**What this task involves**
For the data below, give the number of lines in which "Machine" occurs. Include nothing besides that number.

++++ Provided information

-- ==== Sys2Proof/Machine/Homing.lean ====
section
/-!
DEFINITION. Limits and homing (spec 05 R123-R143, R152): sampled limits, HW_LIMIT, LIMIT_BOTH, LIMIT_CHATTER, SOFT_LIMIT,
the homing states of Table 5-2, the shift of coordinates, and the HOME commit.
-/
namespace Sys2Proof.Machine

/-- Actual position of an axis: POS_ACT, axis points 2-3. -/
def posAct (s : State) (n : Fin 16) : Int := pt64 s (axPt n 2)

/-! ### Inputs (R123, R124) -/

/-- Filtered level of a field input; none while it is invalid (17 R421). -/
def diLevel (s : State) (i : Nat) : Option Bool := if bit (br s .fio 0x24) i then some (bit (br s .fio 0x20) i) else none
/-- A limit input of HOME_LIM: assigned and active; an invalid input counts as active. -/
def limActive (s : State) (n : Fin 16) (pos : Bool) : Bool :=
  let w := ar s .home n.val 4
  let b := if pos then 0 else 8
  bit w (b + 5) && (match diLevel s (fld w b 5) with | some l => xor l (bit w (b + 6)) | none => true)
/-- The home switch; an invalid input keeps its state (DESIGN CHOICE: the spec says nothing of it). -/
def hswActive (s : State) (n : Fin 16) : Bool :=
  let w := ar s .home n.val 0
  if bit w 7 then xor (bit (wd s.latPins) (fld w 8 5 % 8)) (bit w 13)
  else match diLevel s (fld w 8 5) with | some l => xor l (bit w 13) | none => s.homing[n].hsw

/-- METHOD of the active set. -/
def homeMethod (s : State) (n : Fin 16) : Nat := fld (ar s .home n.val 0) 0 4
/-- +1 in the positive direction, −1 in the negative. -/
def homeDir (s : State) (n : Fin 16) : Int := if bit (ar s .home n.val 0) 4 then -1 else 1
/-- The switch of methods 3 to 6. -/
def homeSwitch (s : State) (n : Fin 16) : Bool :=
  let h := s.homing[n]
  if homeMethod s n = 5 ∨ homeMethod s n = 6 then (if homeDir s n = 1 then h.limP else h.limN) else h.hsw
/-- The limit on the side of a direction. -/
def sideLim (s : State) (n : Fin 16) (d : Int) : Bool := if d = 1 then s.homing[n].limP else s.homing[n].limN

/-- HOME_STAT of an axis. -/
def homeStat (s : State) (n : Fin 16) : Word :=
  let h := s.homing[n]
  wd (h.state + 16 * b2n h.homed + 32 * b2n h.chatter + 64 * b2n h.limP + 128 * b2n h.limN + 256 * b2n h.hsw + 512 * b2n h.reversed)
/-- HOME_STAT and HOME_STATUS follow. -/
def homePublish (n : Fin 16) (s : State) : State :=
  let s := iw s .home n.val 0x280 (homeStat s n)
  bwBit (bwBit s .home 0 n.val (homingOn s n)) .home 0 (16 + n.val) s.homing[n].homed

/-- The states are sampled at the boundary (R124). -/
def sampleLimits (n : Fin 16) (s : State) : State :=
  let p := limActive s n true
  let m := limActive s n false
  let w := hswActive s n
  modHom n (fun h => { h with limP := p, limN := m, hsw := w }) s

++++++++

**Finished exercise**
2